ABOUT THIS EXERCISE: Give again, word for word, every line in the entries below from the line with "theorem frameTypeOf_wire (t" up to and including the line with "theorem frameTelemetry (b", and no other line.
════════════════════
-- ==== Sys2Proof/Laws/PerInstr.lean ====
section
/-! SUPPORT. For every instruction: the line the encoder writes for it selects the table row of its own
mnemonic and no other (R67, R71). One lemma per constructor. -/

namespace Sys2Proof.Laws.SelectsRow

/-- The row of spec/opcode_table.json that a well-formed instruction's encoding selects is its own. -/
def Statement (i : Instr) : Prop := i.WellFormed → rowMnemonic (encode i) = some i.mnemonic

theorem crcInit : Statement .crcInit := fun _ => rfl

theorem crcByte (d : Byte) : Statement (.crcByte d) := fun _ => rfl

theorem crcCompute (bs : List Byte) : Statement (.crcCompute bs) := fun _ => rfl

theorem decReset : Statement .decReset := fun _ => rfl

theorem decByte (d : Byte) : Statement (.decByte d) := fun _ => rfl

theorem decFeed (bs : List Byte) : Statement (.decFeed bs) := fun _ => rfl

theorem encEncode (f : Frame) : Statement (.encEncode f) := fun _ => rfl

/-- A named frame's wire bytes select the row of its type: the type byte tells the five rows apart. -/
theorem frameTypeOf_wire (t : FrameType) (b : FrameBody) : frameTypeOf (b.wire t) = some t := by
  cases t <;>
    simp [frameTypeOf, frameRows, frameRow, FrameRow.selectedBy, matchBytes, FrameBody.wire, FrameBody.header,
      FrameHeader.bytes, HeaderBytes.toList, Machine.typeCode]

theorem frameAlive (b : FrameBody) : Statement (.frameAlive b) := fun _ => by
  simp only [encode, rowMnemonic, frameTypeOf_wire, Instr.mnemonic]

theorem frameCommand (b : FrameBody) : Statement (.frameCommand b) := fun _ => by
  simp only [encode, rowMnemonic, frameTypeOf_wire, Instr.mnemonic]

theorem frameResponse (b : FrameBody) : Statement (.frameResponse b) := fun _ => by
  simp only [encode, rowMnemonic, frameTypeOf_wire, Instr.mnemonic]

theorem frameTelemetry (b : FrameBody) : Statement (.frameTelemetry b) := fun _ => by
  simp only [encode, rowMnemonic, frameTypeOf_wire, Instr.mnemonic]

theorem frameEvent (b : FrameBody) : Statement (.frameEvent b) := fun _ => by
  simp only [encode, rowMnemonic, frameTypeOf_wire, Instr.mnemonic]

end Sys2Proof.Laws.SelectsRow
end

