theorem feed_sof {v : DecView} (hv : v.Searching) : v.feed [0xA5#8, 0x5A#8] = (.readHeader [], []) := by
  obtain rfl | rfl := hv <;> rfl

theorem feed_header (h : HeaderBytes) : (DecView.readHeader []).feed h.toList =
    ((DecView.headerDone h).1, (DecView.headerDone h).2.toList) := by
  have hseven : (DecView.readHeader []).feed [h.b0, h.b1, h.b2, h.b3, h.b4, h.b5, h.b6] =
      (.readHeader [h.b0, h.b1, h.b2, h.b3, h.b4, h.b5, h.b6], []) := rfl
  have hsplit : h.toList = [h.b0, h.b1, h.b2, h.b3, h.b4, h.b5, h.b6] ++ [h.b7] := rfl
  rw [hsplit, feed_append, hseven]
  simp [feed_cons, byte_readHeader_last (hb := h) (h := [h.b0, h.b1, h.b2, h.b3, h.b4, h.b5, h.b6]) hsplit.symm]

theorem feed_payload {h : HeaderBytes} {p bs : List Byte} (hne : bs ≠ [])
    (hlen : p.length + bs.length = h.parse.payloadLength.toNat) :
    (DecView.readPayload h p).feed bs = (.readCrc h (p ++ bs) [], []) := by
  induction bs generalizing p with
  | nil => exact absurd rfl hne
  | cons d bs ih =>
    rw [List.length_cons] at hlen
    by_cases hlast : bs = []
    · subst hlast
      have hfull : (p ++ [d]).length = h.parse.payloadLength.toNat := by simpa using hlen
      simp only [feed_cons, DecView.byte, if_pos hfull, feed_nil]
      rfl
    · have hpos := List.length_pos_iff.mpr hlast
      have hmore : (p ++ [d]).length ≠ h.parse.payloadLength.toNat := by
        rw [List.length_append, List.length_singleton]
        omega
      simp only [feed_cons, DecView.byte, if_neg hmore]
      rw [ih hlast (by rw [List.length_append, List.length_singleton]; omega), List.append_assoc]
      rfl

/-- A legal header and the payload it announces. -/
theorem feed_header_payload {h : HeaderBytes} {p : List Byte} (hlen : p.length = h.parse.payloadLength.toNat)
    (hle : h.parse.payloadLength ≤ 4096#16) :
    (DecView.readHeader []).feed (h.toList ++ p) = (.readCrc h p [], []) := by
  rw [feed_append, feed_header, DecView.headerDone, if_neg (BitVec.not_lt.mpr hle)]
  split
  next hzero =>
    obtain rfl : p = [] := List.eq_nil_of_length_eq_zero (by rw [hlen, hzero]; rfl)
    rfl
  next hpos =>
    have hne : p ≠ [] := by
      rintro rfl
      exact hpos (BitVec.eq_of_toNat_eq hlen.symm)
    rw [feed_payload hne (by simpa using hlen)]
    rfl

/-- A whole wire frame gives exactly one event. -/
theorem feed_wireBytes {v : DecView} (hv : v.Searching) {h : HeaderBytes} {p : List Byte}
    (hlen : p.length = h.parse.payloadLength.toNat) (hle : h.parse.payloadLength ≤ 4096#16) (c : Word) :
    v.feed (wireBytes h p c) = (.seekSof1, [verdict h p c]) := by
  have hcrc : (DecView.readCrc h p []).feed [lo8 c, hi8 c] = (.seekSof1, [verdict h p c]) := by
    rw [feed_cons, byte_readCrc_first, feed_cons, byte_readCrc_last, frameDone_eq, u16le_lo8_hi8]
    rfl
  rw [wireBytes, feed_append, feed_append, feed_sof hv, feed_header_payload hlen hle, hcrc]
  rfl

/-- A decoder between frames takes a whole wire frame with exactly one event. -/
theorem exec_decFeed_wireBytes {s : State} (hinv : s.Inv) (hs : s.dec.Searching) {h : HeaderBytes} {p : List Byte}
    (hlen : p.length = h.parse.payloadLength.toNat) (hle : h.parse.payloadLength ≤ 4096#16) (c : Word) :
    ∃ t, exec (.decFeed (wireBytes h p c)) s = .next t ∧ t.outcomes = s.outcomes ++ [.events [verdict h p c]] ∧
      t.dec.Cleared ∧ t.crcAcc = s.crcAcc ∧ t.inputs = s.inputs :=
  exec_decFeed_cleared hinv (feed_wireBytes (view_searching hs) hlen hle c)

/-- A valid frame as the encoder writes it comes out. -/
theorem feed_encodeFrame {v : DecView} (hv : v.Searching) {f : Frame} (hf : f.Valid) :
    v.feed (encodeFrame f) = (.seekSof1, [.frame f]) := by
  obtain ⟨hlen, hle⟩ := hf
  rw [encodeFrame_eq, feed_wireBytes hv (by simpa using hlen) (by simpa using hle), verdict, if_pos rfl,
    FrameHeader.parse_bytes]

/-- Settles O34: the encoder's bytes are a wire frame with the right CRC. -/
theorem roundTrip : Obligations.RoundTrip := fun f s hf =>
  ⟨encodeFrame f, (exec_encEncode f s).trans (if_pos hf), fun _ hinv hs =>
    exec_decFeed_cleared hinv (feed_encodeFrame (view_searching hs) hf)⟩

/-- Settles O58: a FRAME instruction feeds a wire frame with the CRC field it carries. -/
theorem namedFrameIsReceived : Obligations.NamedFrameIsReceived := by
  intro y b s hwf hinv hs computed
  obtain ⟨hle, hlen⟩ := hwf
  obtain ⟨t, hexec, hout, hcleared, hcrc, hin⟩ := exec_decFeed_wireBytes hinv hs (h := (b.header y).bytes)
    (by rw [FrameHeader.parse_bytes]; exact hlen) (by rw [FrameHeader.parse_bytes]; exact hle) b.crc
  refine ⟨t, ?_, hcleared, hcrc, hin, ?_⟩
  · rw [exec_frame, wire_eq]
    exact hexec
  · rw [hout, verdict, FrameHeader.parse_bytes]

/-- Settles O57: the wire bytes of a named frame, written out. -/
theorem frameIsFeedOfItsWireBytes : Obligations.FrameIsFeedOfItsWireBytes := fun _ _ => ⟨rfl, rfl, rfl, rfl, rfl⟩

/-! ### Noise and stray SOF1 before a frame (R93, R94) -/

theorem feed_of_feedBytes {ds ds' : DecState} {bs : List Byte} {es : List Event} (hinv : ds.inv = true)
    (h : feedBytes ds bs = .ok (ds', es)) : ds.view.feed bs = (ds'.view, es) := by
  obtain ⟨_, hfeed, -, hview⟩ := feedBytes_refined hinv bs
  cases hfeed.symm.trans h
  rw [hview]

theorem feed_replicate_sof1 {v : DecView} (hv : v.Searching) (k : Nat) :
    ∃ v' : DecView, v'.Searching ∧ v.feed (List.replicate k 0xA5#8) = (v', []) := by
  induction k generalizing v with
  | zero => exact ⟨v, hv, rfl⟩
  | succ k ih =>
    have hbyte : v.byte 0xA5#8 = (.seekSof2, none) := by obtain rfl | rfl := hv <;> rfl
    obtain ⟨v', hv', hfeed⟩ := ih (.inr rfl)
    exact ⟨v', hv', by rw [List.replicate_succ, feed_cons, hbyte, hfeed]; rfl⟩

/-- Settles O35: noise and stray SOF1 leave the automaton between frames. -/
theorem noiseThenFrameDecodes : Obligations.NoiseThenFrameDecodes := by
  intro f s noise k hf hinv hps hn
  have hnoise := feed_of_feedBytes hinv (feedBytes_noise hps hn)
  obtain ⟨v, hv, hstray⟩ := feed_replicate_sof1 (view_searching (.inl hps)) k
  obtain ⟨t, hexec, hout, hcleared, -, -⟩ := exec_decFeed_cleared hinv
    (bs := noise ++ List.replicate k 0xA5#8 ++ encodeFrame f) (es := [.frame f])
    (by rw [feed_append, feed_append, hnoise, hstray, feed_encodeFrame hv hf]; rfl)
  exact ⟨t, hexec, hout, hcleared⟩

/-! ### A wire frame with one byte changed (R86, R97, R106) -/

/-- A byte written over another leaves a list unchanged only where they are equal. -/
theorem set_ne_self {bs : List Byte} {i : Nat} {d : Byte} (hi : i < bs.length) (hd : d ≠ bs[i]) : bs.set i d ≠ bs :=
  fun heq => hd (by simpa [hi] using congrArg (·[i]?) heq)

/-- A message with one byte changed has another CRC (R86). -/
theorem crc16_set_ne {bs : List Byte} {i : Nat} {d : Byte} (hne : bs.set i d ≠ bs) : crc16 (bs.set i d) ≠ crc16 bs := by
  by_cases hi : i < bs.length
  · have hd : d ≠ bs[i] := fun heq => hne (by rw [heq, List.set_getElem_self])
    have hsplit : bs = bs.take i ++ bs[i] :: bs.drop (i + 1) := by simp
    rw [List.set_eq_take_append_cons_drop, if_pos hi]
    conv_rhs => rw [hsplit]
    exact crcDetectsOneChangedByte _ _ _ _ hd
  · exact absurd (List.set_eq_of_length_le (by omega)) hne

/-- A change behind the header is a change of the payload. -/
theorem toList_append_set (h : HeaderBytes) (p : List Byte) (i : Nat) (d : Byte) :
    (h.toList ++ p).set (8 + i) d = h.toList ++ p.set i d := by
  rw [List.set_append_right _ _ (by simp)]
  simp

/-- A change behind the SOF pair and before the CRC field is a change of the bytes the CRC covers. -/
theorem wireBytes_set_covered {h : HeaderBytes} {p : List Byte} {i : Nat} (hi : i < 8 + p.length) (c : Word) (d : Byte) :
    (wireBytes h p c).set (2 + i) d = [0xA5#8, 0x5A#8] ++ (h.toList ++ p).set i d ++ [lo8 c, hi8 c] := by
  rw [wireBytes, List.set_append_left _ _ (by simp; omega), List.set_append_right _ _ (by simp)]
  simp

theorem wireBytes_set_payload {p : List Byte} {i : Nat} (hi : i < p.length) (h : HeaderBytes) (c : Word) (d : Byte) :
    (wireBytes h p c).set (10 + i) d = wireBytes h (p.set i d) c := by
  rw [(by omega : 10 + i = 2 + (8 + i)), wireBytes_set_covered (by omega), toList_append_set, wireBytes]

/-- A change of the CRC field is a change of its value. -/
theorem wireBytes_set_crc (h : HeaderBytes) (p : List Byte) (c : Word) {j : Nat} (hj : j < 2) (d : Byte) :
    ∃ c', (wireBytes h p c).set (10 + p.length + j) d = wireBytes h p c' := by
  have hset : (wireBytes h p c).set (10 + p.length + j) d =
      [0xA5#8, 0x5A#8] ++ (h.toList ++ p) ++ [lo8 c, hi8 c].set j d := by
    rw [wireBytes, List.set_append_right _ _ (by simp; omega)]
    congr 2
    simp
    omega
  rw [hset]
  interval_cases j
  · exact ⟨u16le d (hi8 c), by simp [wireBytes]⟩
  · exact ⟨u16le (lo8 c) d, by simp [wireBytes]⟩

theorem setHeaderByte_payloadLength {h h' : HeaderBytes} {i : Nat} {d : Byte} (hset : setHeaderByte h i d = some h')
    (h6 : i ≠ 6) (h7 : i ≠ 7) : h'.parse.payloadLength = h.parse.payloadLength := by
  match i with
  | 0 | 1 | 2 | 3 | 4 | 5 => cases hset; rfl
  | 6 | 7 => contradiction
  | i + 8 => cases hset

/-- The covered bytes with one changed that is no length byte are those of a frame of the same length. -/
theorem covered_set {h : HeaderBytes} {p : List Byte} {i : Nat} (h6 : i ≠ 6) (h7 : i ≠ 7) (d : Byte) :
    ∃ (h' : HeaderBytes) (p' : List Byte), (h.toList ++ p).set i d = h'.toList ++ p' ∧
      h'.parse.payloadLength = h.parse.payloadLength ∧ p'.length = p.length := by
  by_cases hi : i < 8
  · obtain ⟨h', hset⟩ := exists_setHeaderByte h hi d
    obtain ⟨-, hlist⟩ := setHeaderByte_some.mp hset
    exact ⟨h', p, by rw [hlist, List.set_append_left _ _ (by simpa using hi)],
      setHeaderByte_payloadLength hset h6 h7, rfl⟩
  · obtain ⟨i, rfl⟩ := Nat.exists_eq_add_of_le (not_lt.mp hi)
    exact ⟨h, p.set i d, toList_append_set h p i d, rfl, List.length_set⟩

/-- A wire frame with the right CRC, changed in one byte outside the SOF pair and the length, is a wire frame of the
same length with a wrong one. -/
theorem wireBytes_damaged {h : HeaderBytes} {p : List Byte} {k : Nat} {d : Byte}
    (hne : (wireBytes h p (crc16 (h.toList ++ p))).set k d ≠ wireBytes h p (crc16 (h.toList ++ p)))
    (h2 : 2 ≤ k) (h8 : k ≠ 8) (h9 : k ≠ 9) (hk : k < 12 + p.length) :
    ∃ (h' : HeaderBytes) (p' : List Byte) (c' : Word), (wireBytes h p (crc16 (h.toList ++ p))).set k d = wireBytes h' p' c' ∧
      h'.parse.payloadLength = h.parse.payloadLength ∧ p'.length = p.length ∧ crc16 (h'.toList ++ p') ≠ c' := by
  by_cases hcovered : k < 10 + p.length
  · obtain ⟨i, rfl⟩ := Nat.exists_eq_add_of_le h2
    obtain ⟨h', p', hset, hlen, hplen⟩ := covered_set (h := h) (p := p) (i := i) (by omega) (by omega) d
    rw [wireBytes_set_covered (by omega)] at hne ⊢
    have hchanged : (h.toList ++ p).set i d ≠ h.toList ++ p := fun heq => hne (by rw [heq, wireBytes])
    refine ⟨h', p', _, by rw [hset, wireBytes], hlen, hplen, ?_⟩
    rw [← hset]
    exact crc16_set_ne hchanged
  · obtain ⟨j, rfl⟩ := Nat.exists_eq_add_of_le (not_lt.mp hcovered)
    obtain ⟨c', hset⟩ := wireBytes_set_crc h p (crc16 (h.toList ++ p)) (by omega : j < 2) d
    exact ⟨h, p, c', hset, rfl, rfl, fun heq => hne (by rw [hset, heq])⟩

/-- Settles O37: what arrives is a wire frame of the same length whose CRC field is wrong. -/
theorem oneByteDamageRejected : Obligations.OneByteDamageRejected := by
  intro f s k d hf hinv hs hk h2 h8 h9 hd
  obtain ⟨hlen, hle⟩ := hf
  obtain ⟨h', p', c', hset, hlen', hplen, hwrong⟩ :=
    wireBytes_damaged (set_ne_self hk hd) h2 h8 h9 (by simpa [encodeFrame_eq] using hk)
  rw [FrameHeader.parse_bytes] at hlen'
  obtain ⟨t, hexec, hout, hcleared, -, -⟩ := exec_decFeed_wireBytes hinv hs (h := h') (p := p')
    (by rw [hplen, hlen', hlen]) (by rw [hlen']; exact hle) c'
  rw [encodeFrame_eq, hset]
  exact ⟨t, _, hexec, by rw [hout, verdict, if_neg hwrong], hcleared⟩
════════════════════
SOLUTION TO THIS PROBLEM:
theorem frameTypeOf_wire (t : FrameType) (b : FrameBody) : frameTypeOf (b.wire t) = some t := by
  cases t <;>
    simp [frameTypeOf, frameRows, frameRow, FrameRow.selectedBy, matchBytes, FrameBody.wire, FrameBody.header,
      FrameHeader.bytes, HeaderBytes.toList, Machine.typeCode]

theorem frameAlive (b : FrameBody) : Statement (.frameAlive b) := fun _ => by
  simp only [encode, rowMnemonic, frameTypeOf_wire, Instr.mnemonic]

theorem frameCommand (b : FrameBody) : Statement (.frameCommand b) := fun _ => by
  simp only [encode, rowMnemonic, frameTypeOf_wire, Instr.mnemonic]

theorem frameResponse (b : FrameBody) : Statement (.frameResponse b) := fun _ => by
  simp only [encode, rowMnemonic, frameTypeOf_wire, Instr.mnemonic]

theorem frameTelemetry (b : FrameBody) : Statement (.frameTelemetry b) := fun _ => by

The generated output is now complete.